What you should do
Copy out each line in the material below that has the word "FieldValue".

Dataset content
========================================

theorem asksHost_ok {i : Instr} (hi : i.format ≠ .internal) : AsksHost (.ok i) := by
  rintro _ ⟨⟩
  exact hi

theorem asksHost_bare {i : Instr} {ops : List Byte} (hi : i.format ≠ .internal) : AsksHost (bare i ops) := by
  cases ops with
  | nil => exact asksHost_ok hi
  | cons _ _ => nofun

theorem asksHost_decodeSetMode (ops : List Byte) : AsksHost (decodeSetMode ops) := by
  unfold decodeSetMode
  split
  · exact asksHost_ok nofun
  · nofun

theorem asksHost_decodeSetLimit (ops : List Byte) : AsksHost (decodeSetLimit ops) := by
  unfold decodeSetLimit
  split
  · exact asksHost_ok nofun
  · nofun

theorem asksHost_decodeSetFw (n : Nat) (ops : List Byte) : AsksHost (decodeSetFw n ops) := by
  unfold decodeSetFw
  split
  · exact asksHost_ok nofun
  · nofun

/-- No command word asks for an internal operation (R107, R108). -/
theorem asksHost_decodeWord (w : Byte) (ops : List Byte) : AsksHost (decodeWord w ops) := by
  unfold decodeWord
  split
  · exact asksHost_ok nofun
  · split
    case h_3 => exact asksHost_decodeSetMode ops
    case h_4 => exact asksHost_decodeSetLimit ops
    case h_5 => exact asksHost_decodeSetFw fwBytes ops
    case h_2 | h_6 | h_7 | h_8 | h_9 | h_10 | h_15 => exact asksHost_bare (by decide)
    case h_1 | h_11 | h_12 | h_13 | h_14 | h_16 => exact asksHost_ok nofun

/-- No transaction carries an internal operation (R107, R273). -/
theorem asksHost_decode (x : Transaction) : AsksHost (decode x) := by
  cases x with
  | command bytes =>
    cases bytes with
    | nil => nofun
    | cons w ops => exact asksHost_decodeWord w ops
  | stream chunk =>
    refine asksHost_ok ?_
    obtain hfeed | ⟨_, _, _, _, _, _, _, hframe, -⟩ := decodeStream_cases chunk
    · rw [hfeed]; nofun
    · rw [hframe]; nofun
  | resetInput => exact asksHost_ok nofun

/-- Settles O55: with nothing at the port the state is held; otherwise a transaction carries a host operation, and
`State.Inv.exec` is that operation's. -/
theorem stepKeepsTheInvariant : Obligations.StepKeepsTheInvariant := by
  intro s t hinv ht
  obtain ⟨hruns, hrefused, hidle⟩ := stepRunsTheDecodedOperation s
  cases hport : s.port with
  | nil =>
    rw [hidle hport] at ht
    cases ht; exact hinv
  | cons x rest =>
    cases hx : decode x with
    | ok i =>
      rw [hruns x rest i hport hx] at ht
      exact (hinv.setPort rest).exec (asksHost_decode x i hx) ht
    | error e =>
      rw [hrefused x rest e hport hx] at ht
      cases ht

end Sys2Proof.Machine
end

section
/-! SUPPORT. The marker searches over `BUF` (R223, R224) and `BUF` as cells (R60). -/

namespace Sys2Proof.Machine

/-- A marker in `BUF` is its two bytes (R91, R223). -/
theorem markerAt_buf_iff {s : State} {i : Nat} :
    markerAt s.buf i = true ↔ s.readByte i = some 0x24 ∧ s.readByte (i + 1) = some 0x40 := markerAt_iff

theorem markerAt_buf_false_iff {s : State} {i : Nat} :
    markerAt s.buf i = false ↔ ¬(s.readByte i = some 0x24 ∧ s.readByte (i + 1) = some 0x40) := by
  rw [← markerAt_buf_iff, Bool.not_eq_true]

/-- Settles O33: by `findMark_eq_some` and `findMark_eq_none`, in the bytes of `BUF`. -/
theorem findIsTheLeastMarker : Obligations.FindIsTheLeastMarker := by
  intro p s
  refine ⟨findMark s.buf p, rfl, fun i => ?least, ?none, fun hend => ?beyond⟩
  case least => simp only [findMark_eq_some, markerAt_buf_false_iff, markerAt_buf_iff, and_assoc]
  case none => simp only [findMark_eq_none, markerAt_buf_false_iff]
  case beyond => exact findMark_eq_none.mpr fun j hj => markerAt_beyond (by omega)

/-- Settles O34: by `lastMark_eq_some`; neither search answers exactly where there is no marker. -/
theorem lastmarkIsTheGreatestMarker : Obligations.LastmarkIsTheGreatestMarker := by
  intro s
  refine ⟨lastMark s.buf, rfl, fun i => ?greatest, ?none⟩
  case greatest => simp only [lastMark_eq_some, markerAt_buf_false_iff, markerAt_buf_iff, and_assoc]
  case none =>
    have hfind : exec (.find 0) s = .next { s with out := some (.index none) } ↔ findMark s.buf 0 = none := by
      refine ⟨fun h => ?_, fun h => by rw [← h]; rfl⟩
      have hout := congrArg State.out (Host.Outcome.next.inj h)
      simpa using hout
    rw [hfind, lastMark_eq_none, findMark_eq_none]
    exact ⟨fun h j _ => h j, fun h j => h j (Nat.zero_le j)⟩

/-- The cells of `BUF` are its bytes by offset (R60). -/
theorem mem_memory_iff {s : State} {a : Nat} {x : Byte} : (a, x) ∈ s.memory ↔ s.readByte a = some x := by
  rw [State.memory, List.mem_iff_getElem?]
  simp only [cellsFrom_get, Nat.zero_add, Option.map_eq_some_iff, Prod.mk.injEq]
  constructor
  · rintro ⟨i, y, hy, rfl, rfl⟩; exact hy
  · exact fun h => ⟨a, x, h, rfl, rfl⟩

/-- Settles O57: by `memory_wf` and `mem_memory_iff`. -/
theorem memoryFormIsCanonical : Obligations.MemoryFormIsCanonical := fun s => ⟨memory_wf s, fun _ _ => mem_memory_iff⟩

end Sys2Proof.Machine
end

section
/-! SUPPORT. The checksum, the codecs and the body fields run on their own: what each answers, and where it has no meaning
(R130, R140 to R147, R180 to R196). -/

namespace Sys2Proof.Machine

/-! ### Checksum and codecs -/

/-- Settles O15: CRC16 writes `CRCACC` and the latch. -/
theorem crc16WritesItsRegister : Obligations.Crc16WritesItsRegister := fun _ _ => rfl

/-- Settles O20: the comparison is `sent`. -/
theorem sentNMapsTheSentinel : Obligations.SentNMapsTheSentinel := fun _ _ _ _ => rfl

/-- HDR.DECODE of a header that can be read (R140). -/
theorem exec_hdrDecode_of_readHeader {b : List Byte} {h : RawHeader} (hr : readHeader b = some h) (s : State) :
    exec (.hdrDecode b) s = .next ((s.setDatapath (s.dp.loadHeader h)).produce (.header h)) := by
  simp only [exec, execHdrDecode, hdrDecode, hr]

/-- Settles O18: the fields in numbers by the byte order lemmas, and the packed ID is the two bytes it was read from. -/
theorem hdrDecodeReadsTheHeader : Obligations.HdrDecodeReadsTheHeader := by
  intro b0 b1 b2 b3 b4 b5 b6 b7 g s
  refine ⟨{ sync := (b0, b1), crc := u16le b2 b3, blockNumber := idNumber b4 b5, blockRevision := idRevision b5,
            length := u16le b6 b7 }, (exec_hdrDecode_of_readHeader rfl s).trans ?_, rfl, u16le_toNat b2 b3,
    idNumber_eq b4 b5, idRevision_eq b5, u16le_toNat b6 b7⟩
  have hid : packId (idNumber b4 b5) (idRevision b5) = b5 ++ b4 := packId_id b4 b5
  simp only [Datapath.loadHeader, hid]
  rfl

/-- A validity flag is down exactly at the sentinel (R143). -/
theorem towValid_eq (tow : U32) : towValid tow = if tow = 0xFFFFFFFF then 0 else 1 := by
  unfold towValid flagBit
  by_cases h : tow = 0xFFFFFFFF <;> simp [h, Config.towSentinel]

theorem wncValid_eq (wnc : U16) : wncValid wnc = if wnc = 0xFFFF then 0 else 1 := by
  unfold wncValid flagBit
  by_cases h : wnc = 0xFFFF <;> simp [h, Config.wncSentinel]

theorem towValid_eq_one_iff {tow : U32} : towValid tow = 1 ↔ tow ≠ 0xFFFFFFFF := by
  rw [towValid_eq]
  split <;> simp_all

theorem wncValid_eq_one_iff {wnc : U16} : wncValid wnc = 1 ↔ wnc ≠ 0xFFFF := by
  rw [wncValid_eq]
  split <;> simp_all

/-- The TimeInfo by its four combinations of the sentinels (R144). -/
theorem timeInfo_eq (conv : U16 → U32 → Timestamp × CalendarDate) (tow : U32) (wnc : U16) : timeInfo conv tow wnc =
    { tow := if tow = 0xFFFFFFFF then none else some tow
      wnc := if wnc = 0xFFFF then none else some wnc
      timestamp := if tow = 0xFFFFFFFF ∨ wnc = 0xFFFF then none else some (conv wnc tow).1
      date := if tow = 0xFFFFFFFF ∨ wnc = 0xFFFF then none else some (conv wnc tow).2 } := by
  simp only [timeInfo, sent, towValid_eq_one_iff, wncValid_eq_one_iff, ne_eq, ← not_or, ite_not]

/-- TIME.DECODE of a time block that can be read (R143). -/
theorem exec_timeDecode_of_readTime {f : List Byte} {t : U32 × U16} (ht : readTime f = some t) (s : State) :
    exec (.timeDecode f) s =
      .next ((s.setDatapath (s.dp.loadTime t)).produce (.time (timeInfo Config.timeConv t.1 t.2))) := by
  simp only [exec, execTimeDecode, ht]

/-- Settles O19: the raw fields by `readTime_value`, the sentinels by `timeInfo_eq`. -/
theorem timeDecodeConvertsTheSentinels : Obligations.TimeDecodeConvertsTheSentinels := by
  intro f s hlen
  obtain ⟨tow, wnc, ht, htow, hwnc⟩ := readTime_value hlen
  refine ⟨tow, wnc, htow, hwnc, (exec_timeDecode_of_readTime ht s).trans ?_⟩
  rw [timeInfo_eq, Datapath.loadTime, towValid_eq, wncValid_eq]
  rfl

/-! ### Registry and fields -/

/-- Settles O25: the table is looked up by the number alone. -/
theorem regDecodeDispatches : Obligations.RegDecodeDispatches := by
  refine fun num rev body s => ⟨rfl, fun table => ⟨fun d hd => ?mapped, fun hnone => ?unmapped⟩⟩
  case mapped => simp only [regDecode, hd]
  case unmapped => simp only [regDecode, hnone]; rfl

/-- An operation on an unsigned field inside the body answers its value (R188 to R190, R192, R193). -/
theorem yieldOr_readUnsigned {n : Nat} {body : List Byte} {off : Nat} (h : off + n ≤ body.length)
    (sentinel : Option (BitVec (8 * n))) (tag : Option (BitVec (8 * n)) → FieldValue) (s : State) :
    ∃ raw, raw.toNat = bytesValue body off n ∧
      yieldOr .readOutside (((readUnsigned n body off sentinel).map tag).map .field) s =
        .next { s with out := some (.field (tag (if sentinel = some raw then none else some raw))) } := by
  obtain ⟨raw, hraw, hread⟩ := readUnsigned_value h sentinel
  exact ⟨raw, hraw, yieldOr_field (by rw [hread, Option.map_some]) _ s⟩

/-- Settles O26: one lemma at the five widths. -/
theorem unsignedFieldsRead : Obligations.UnsignedFieldsRead := fun _ _ s =>
  ⟨fun h x => yieldOr_readUnsigned h x .u8 s, fun h x => yieldOr_readUnsigned h x .u16 s,
    fun h x => yieldOr_readUnsigned h x .u32 s, fun h x => yieldOr_readUnsigned h x .f32 s,
    fun h x => yieldOr_readUnsigned h x .f64 s⟩

/-- Two's complement: the raw value, less `2 ^ width` when its top bit is set (R191). -/
theorem toInt_eq_sub {m w : Nat} (hw : m = w + 1) (raw : BitVec m) :
    raw.toInt = (raw.toNat : Int) - (if 2 ^ w ≤ raw.toNat then 2 ^ (w + 1) else 0) := by
  subst hw
  have htop : 2 * raw.toNat < 2 ^ (w + 1) ↔ ¬ 2 ^ w ≤ raw.toNat := by rw [Nat.pow_succ]; omega
  rw [BitVec.toInt_eq_toNat_cond]
  simp only [htop, ite_not]
  split
  · push_cast; rfl
  · rw [sub_zero]

/-- An operation on a signed field inside the body answers its value (R191). -/
theorem yieldOr_readSigned {n w : Nat} (hw : 8 * n = w + 1) {body : List Byte} {off : Nat} (h : off + n ≤ body.length)
    (sentinel : Option (BitVec (8 * n))) (tag : Option Int → FieldValue) (s : State) :
    ∃ (raw : BitVec (8 * n)) (v : Int), raw.toNat = bytesValue body off n ∧
      v = (raw.toNat : Int) - (if 2 ^ w ≤ raw.toNat then 2 ^ (w + 1) else 0) ∧
      yieldOr .readOutside (((readSigned n body off sentinel).map tag).map .field) s =
        .next { s with out := some (.field (tag (if sentinel = some raw then none else some v))) } := by
  obtain ⟨raw, hraw, hread⟩ := readSigned_value h sentinel
  exact ⟨raw, raw.toInt, hraw, toInt_eq_sub hw raw, yieldOr_field (by rw [hread, Option.map_some]) _ s⟩

/-- Settles O27: one lemma at the three widths. -/
theorem signedFieldsRead : Obligations.SignedFieldsRead := fun _ _ s =>
  ⟨fun h x => yieldOr_readSigned (w := 7) rfl h x .i8 s, fun h x => yieldOr_readSigned (w := 15) rfl h x .i16 s,
    fun h x => yieldOr_readSigned (w := 31) rfl h x .i32 s⟩

/-- The sub-field of a value, in numbers (R194). -/
theorem fldBits_inside {w : Nat} (v : BitVec w) {lo width : Nat} (h : lo + width ≤ w) :
    fldBits v lo width = some (v.toNat / 2 ^ lo % 2 ^ width) := by
  rw [fldBits, if_pos h, Nat.shiftRight_eq_div_pow, Nat.one_shiftLeft, Nat.and_two_pow_sub_one_eq_mod]

/-- Settles O28: by `fldBits_inside`. -/
theorem bitFieldExtracts : Obligations.BitFieldExtracts := by
  intro w v lo width s h
  change yieldOr .bitsOutside ((fldBits v lo width).map .bits) s = _
  rw [fldBits_inside v h]
  rfl

/-- The bytes from `endOff` to the end, as the sum of R64. -/
theorem bytesValue_to_end {body : List Byte} {endOff : Nat} (h : endOff ≤ body.length) :
    bytesValue body endOff (body.length - endOff) = leNat (body.drop endOff) := by
  rw [bytesValue_eq (by omega), List.take_of_length_le (List.length_drop ▸ le_rfl)]

/-- The padding behind `endOff`, inside the body (R196). -/
theorem fldPad_inside {body : List Byte} {endOff : Nat} (h : endOff ≤ body.length) : fldPad body endOff =
    some (if endOff = body.length then none else some (bytesValue body endOff (body.length - endOff))) := by
  rw [bytesValue_to_end h, fldPad, if_neg (Nat.not_lt.mpr h)]
  split <;> rfl

/-- Settles O29: the value by `fldPad_inside`, its bound by `leNat_lt`. -/
theorem paddingIsOneInteger : Obligations.PaddingIsOneInteger := by
  intro body endOff s h
  refine ⟨if endOff = body.length then none else some (bytesValue body endOff (body.length - endOff)), ?answer,
    fun hend => if_pos hend, fun hlt => ⟨if_neg hlt.ne, ?bound⟩⟩
  case answer =>
    change yieldOr .readOutside ((fldPad body endOff).map .padding) s = _
    rw [fldPad_inside h]
    rfl
  case bound =>
    have := leNat_lt (body.drop endOff)
    rwa [← bytesValue_to_end h, List.length_drop, show 256 = 2 ^ 8 from rfl, ← pow_mul] at this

========================================

Problem solution
    (sentinel : Option (BitVec (8 * n))) (tag : Option (BitVec (8 * n)) → FieldValue) (s : State) :
    (sentinel : Option (BitVec (8 * n))) (tag : Option Int → FieldValue) (s : State) :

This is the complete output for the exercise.